/-- In SQUEEZING, SQBEGIN puts the cursor at the front of the current state and the call squeezes from there (R184). -/
theorem squeezeCall_squeezing {n : Nat} {s : State} (hn : 1 ≤ n) (hp : s.phase = .squeezing) (hb : s.busy = false) :
    ∃ r v, squeezeCall n s = .next (some (squeezeBytes n { s with sqpos := 0 }).1, r) ∧
      r.final = delivered v (squeezeBytes n { s with sqpos := 0 }).2 := by
  obtain ⟨r, v, hr, hbytes, hseen, hfinal⟩ :=
    runLines_squeezeReads (s := { s with sqpos := 0 }) hn hp (Nat.zero_le _) hb
  have hrun := runLines_cons (line := .cmd .sqbegin) (exec_sqbegin hp) hr
  rw [← squeezeCallLines_eq hn] at hrun
  have hopen : failureOf (.status (statusWord { s with sqpos := 0 }) :: r.seen) = none := by
    rw [failureOf_status, hseen]
    exact if_neg (by simp [hp])
  exact ⟨_, v, squeezeCall_observed hrun hopen hbytes, hfinal⟩

/-- In every other phase SQBEGIN is refused, and the call has failed (R189, R203). -/
theorem squeezeCall_refused {n : Nat} {s : State} (hn : 1 ≤ n) (hp : s.phase ≠ .squeezing) :
    ∃ r, squeezeCall n s = .next (none, r) ∧ verdict r.seen = .failed (refuseCommand s).err.code := by
  have hl : legalIn .sqbegin s.phase = false := Bool.eq_false_iff.2 fun h => hp ((legalIn_sqbegin_iff _).1 h)
  obtain ⟨r, hr⟩ := runLines_faulted (init_notMem_squeezeReads n) (refuseCommand_phase s)
  have hrun := runLines_cons (line := .cmd .sqbegin) (exec_refused rfl hl) hr
  rw [← squeezeCallLines_eq hn] at hrun
  have hfailed : failureOf (.status (statusWord (refuseCommand s)) :: r.seen) = some (refuseCommand s).err.code :=
    (failureOf_status _ _).trans (if_pos rfl)
  exact ⟨_, squeezeCall_failed hrun hfailed, verdict_eq_failed.2 hfailed⟩

/-- Settles O57: the call squeezes the stream from the front of the current state, and outside SQUEEZING it is
refused. -/
theorem squeezeCallReturnsTheStream : Obligations.SqueezeCallReturnsTheStream := by
  refine ⟨fun s => squeezeCall_observed (n := 0) (runLines_nil s) rfl rfl,
    fun n s hn hb => ⟨fun hp => ?_, fun hp => ?_⟩⟩
  · have hstream := squeezeBytes_stream ((n - 1) / 136) (m := n - 136 * ((n - 1) / 136)) (by omega) (by omega) s
    rw [Nat.add_sub_cancel' (by omega)] at hstream
    obtain ⟨r, v, hcall, hfinal⟩ := squeezeCall_squeezing hn hp hb
    rw [hstream] at hcall hfinal
    refine ⟨r, hcall, ?_⟩
    rw [hfinal]
    rfl
  · rw [← refuseCommand_err_code]
    exact squeezeCall_refused hn hp

end Sys2Proof.Machine
end

section
/-! PROOFS. The formatter's strings (R162 to R168): hex characters one by one, and the shape of each format. -/

namespace Sys2Proof.Machine

/-! ### Hex characters (R162) -/

/-- Byte k of the raw bytes gives the characters 2k and 2k + 1, high nibble first. -/
theorem hexEncode_getD {raw : List Byte} {k : Nat} (hk : k < raw.length) :
    (hexEncode raw).getD (2 * k) 0 = hexDigit ((raw.getD k 0).toNat / 16) ∧
    (hexEncode raw).getD (2 * k + 1) 0 = hexDigit ((raw.getD k 0).toNat % 16) := by
  induction raw generalizing k with
  | nil => cases hk
  | cons b bs ih =>
    cases k with
    | zero => exact ⟨rfl, rfl⟩
    | succ k => exact ih (Nat.lt_of_succ_lt_succ hk)

/-- The high nibble of a byte as a number. -/
theorem highNibble_toNat (b : Byte) : (b >>> 4).toNat = b.toNat / 16 := by
  rw [BitVec.toNat_ushiftRight, Nat.shiftRight_eq_div_pow]

/-- The low nibble of a byte as a number. -/
theorem lowNibble_toNat (b : Byte) : (b &&& 0x0F).toNat = b.toNat % 16 := by
  rw [BitVec.toNat_and]
  exact Nat.and_two_pow_sub_one_eq_mod b.toNat 4

/-- The ASCII codes of the sixteen digits (R162, R167). -/
def hexCodes : List Nat :=
  [0x30, 0x31, 0x32, 0x33, 0x34, 0x35, 0x36, 0x37, 0x38, 0x39, 0x61, 0x62, 0x63, 0x64, 0x65, 0x66]

theorem hexDigit_eq_cast : ∀ d < 16, hexDigit d = (hexCodes.getD d 0 : Nat) := by decide

/-- The same codes, the table taken as bytes. -/
theorem hexDigit_eq_getD : ∀ d < 16, hexDigit d = (hexCodes.map Nat.cast).getD d 0 := by decide

/-- Settles O25: each byte gives its two digits in order, and a digit's code is the table's. -/
theorem hexEncodeDigits : Obligations.HexEncodeDigits := by
  refine fun raw => ⟨hexEncode_length raw, fun k hk => ?_⟩
  obtain ⟨hhigh, hlow⟩ := hexEncode_getD hk
  have hbyte : (raw.getD k 0).toNat < 256 := (raw.getD k 0).isLt
  rw [hhigh, hlow, highNibble_toNat, lowNibble_toNat]
  exact ⟨hexDigit_eq_cast _ (Nat.div_lt_of_lt_mul hbyte), hexDigit_eq_getD _ (Nat.mod_lt _ (by decide))⟩

/-! ### Uuid (R164) -/

/-- Settles O26: `IDN45-`, the groups and the two dashes lie at fixed offsets. -/
theorem uuidGroups : Obligations.UuidGroups := by
  intro raw hraw
  have hlen : (hexEncode raw).length = 24 := by rw [hexEncode_length, hraw]
  have hgroup : ((hexEncode raw).drop 16).take 8 = (hexEncode raw).drop 16 := List.take_of_length_le (by simp [hlen])
  refine ⟨formatString_length (fmt := .uuid) hraw, rfl, ?_⟩
  simp [formatString, formatUuid, uuidPrefix, charDash, List.drop_append, List.drop_of_length_le, hlen, hgroup]

/-! ### Short (R165) -/

/-- The colon's index is read from the low nibble of raw[5]. -/
theorem colonIndex_hexEncode {raw : List Byte} (hraw : raw.length = 6) :
    colonIndex (hexEncode raw) = (raw.getD 5 0 &&& 0x0F).toNat % 10 + 1 := by
  obtain ⟨-, hlow⟩ := hexEncode_getD (raw := raw) (k := 5) (by omega)
  rw [colonIndex, hlow, hexValue_hexDigit _ (Nat.mod_lt _ (by decide)), lowNibble_toNat]
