/-- The assembler never emits an illegal command (30_encoding.md section 7): every command of an assembled text
is well-formed. -/
def Obligations.AssemblerEmitsLegalCommands : Prop :=
  ∀ (text : List Char) (is : List Instr), assemble text = .ok is → ∀ i ∈ is, i.wellFormed = true

/-! ## The whole machine -/

/-- Every step keeps the invariant: `IMG` in canonical form, R33's facts on `RDPOS`, a legal status, and
latches that fit the running command. -/
def Obligations.EveryStepKeepsInvariant : Prop :=
  ∀ s t : State, s.Invariant → step s = .next t → t.Invariant

/-- The state after reset meets the invariant. -/
def Obligations.ResetMeetsInvariant : Prop := State.reset.Invariant

/-- Determinism and isolation of the drawing commands but `RDBYTES` (40_bitengine.md section 2 and 10_state.md
section 5, marked derived there): two blocks that agree on `S`, `SEEDED` and the sequencer's position go
on alike, whatever else differs, and neither touches its image or residue. -/
def Obligations.SamplersSeeOnlyTheEngine : Prop :=
  ∀ (i : Instr) (s s' : State), drawingClass i = true → (∀ c, i ≠ .rdbytes c) →
    s.S = s'.S → s.SEEDED = s'.SEEDED → s.pos = s'.pos → s.BUSY = true → s'.BUSY = true →
    ∃ t t', exec i s = .next t ∧ exec i s' = .next t' ∧
      t.S = t'.S ∧ t.SEEDED = t'.SEEDED ∧ t.pos = t'.pos ∧ t.BUSY = t'.BUSY ∧
      (t.BUSY = false → t.RSP = t'.RSP) ∧
      t.IMG = s.IMG ∧ t.RDVAL = s.RDVAL ∧ t.RDPOS = s.RDPOS

/-- What R34 leaves unspecified is never read: two blocks that agree but for `S` while unseeded, `RDVAL` with
an empty residue, `RSP` before a command has ended and the latches while idle go on alike at every step,
so nothing rests on the values the model names for them at reset (log entries 3 and 4). -/
def Obligations.DeadValuesAreNeverRead : Prop :=
  ∀ s s' : State, s.Alike s' →
    (∀ t, step s = .next t → ∃ t', step s' = .next t' ∧ t.Alike t') ∧
    (∀ f, step s = .fault f → step s' = .fault f)

/-- The write column of the table of 10_state.md R32, over every step but an applied reset: `SEEDED` is never
cleared; `S`, the residue and the image change only under the commands the table lists for them. -/
def Obligations.OnlyListedCommandsWriteState : Prop :=
  ∀ s t : State, (∀ rest, s.events ≠ .reset :: rest) → step s = .next t →
    (s.SEEDED = true → t.SEEDED = true) ∧
    (t.SEEDED ≠ s.SEEDED → s.BUSY = true ∧
      ((∃ w, decode s.latch = .command (.seed w)) ∨ decode s.latch = .command (.unmarshal 16#64))) ∧
    (t.S ≠ s.S → s.BUSY = true ∧ ∃ i, decode s.latch = .command i ∧
      (drawingClass i = true ∨ (∃ w, i = .seed w) ∨ i = .unmarshal 16#64)) ∧
    (t.RDVAL ≠ s.RDVAL → s.BUSY = true ∧ ∃ c, decode s.latch = .command (.rdbytes c)) ∧
    (t.RDPOS ≠ s.RDPOS → s.BUSY = true ∧ ∃ i, decode s.latch = .command i ∧
      ((∃ c, i = .rdbytes c) ∨ (∃ w, i = .seed w) ∨ i = .unmarshal 16#64)) ∧
    (t.IMG ≠ s.IMG → s.BUSY = true ∧
      (decode s.latch = .command .marshal ∨ ∃ a b, decode s.latch = .command (.imgwr a b))) ∧
    (t.RSP ≠ s.RSP → s.BUSY = true ∧ t.BUSY = false)
end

..........

* Action item *
Give back, unchanged, the run of lines in the listing above that begins at the line containing "0x64, 0x65, 0x66]" and ends at the line containing "obtain ⟨-, hlow⟩", both included.

* Response box *
  [0x30, 0x31, 0x32, 0x33, 0x34, 0x35, 0x36, 0x37, 0x38, 0x39, 0x61, 0x62, 0x63, 0x64, 0x65, 0x66]

theorem hexDigit_eq_cast : ∀ d < 16, hexDigit d = (hexCodes.getD d 0 : Nat) := by decide

/-- The same codes, the table taken as bytes. -/
theorem hexDigit_eq_getD : ∀ d < 16, hexDigit d = (hexCodes.map Nat.cast).getD d 0 := by decide

/-- Settles O25: each byte gives its two digits in order, and a digit's code is the table's. -/
theorem hexEncodeDigits : Obligations.HexEncodeDigits := by
  refine fun raw => ⟨hexEncode_length raw, fun k hk => ?_⟩
  obtain ⟨hhigh, hlow⟩ := hexEncode_getD hk
  have hbyte : (raw.getD k 0).toNat < 256 := (raw.getD k 0).isLt
  rw [hhigh, hlow, highNibble_toNat, lowNibble_toNat]
  exact ⟨hexDigit_eq_cast _ (Nat.div_lt_of_lt_mul hbyte), hexDigit_eq_getD _ (Nat.mod_lt _ (by decide))⟩

/-! ### Uuid (R164) -/

/-- Settles O26: `IDN45-`, the groups and the two dashes lie at fixed offsets. -/
theorem uuidGroups : Obligations.UuidGroups := by
  intro raw hraw
  have hlen : (hexEncode raw).length = 24 := by rw [hexEncode_length, hraw]
  have hgroup : ((hexEncode raw).drop 16).take 8 = (hexEncode raw).drop 16 := List.take_of_length_le (by simp [hlen])
  refine ⟨formatString_length (fmt := .uuid) hraw, rfl, ?_⟩
  simp [formatString, formatUuid, uuidPrefix, charDash, List.drop_append, List.drop_of_length_le, hlen, hgroup]

/-! ### Short (R165) -/

/-- The colon's index is read from the low nibble of raw[5]. -/
theorem colonIndex_hexEncode {raw : List Byte} (hraw : raw.length = 6) :
    colonIndex (hexEncode raw) = (raw.getD 5 0 &&& 0x0F).toNat % 10 + 1 := by
  obtain ⟨-, hlow⟩ := hexEncode_getD (raw := raw) (k := 5) (by omega)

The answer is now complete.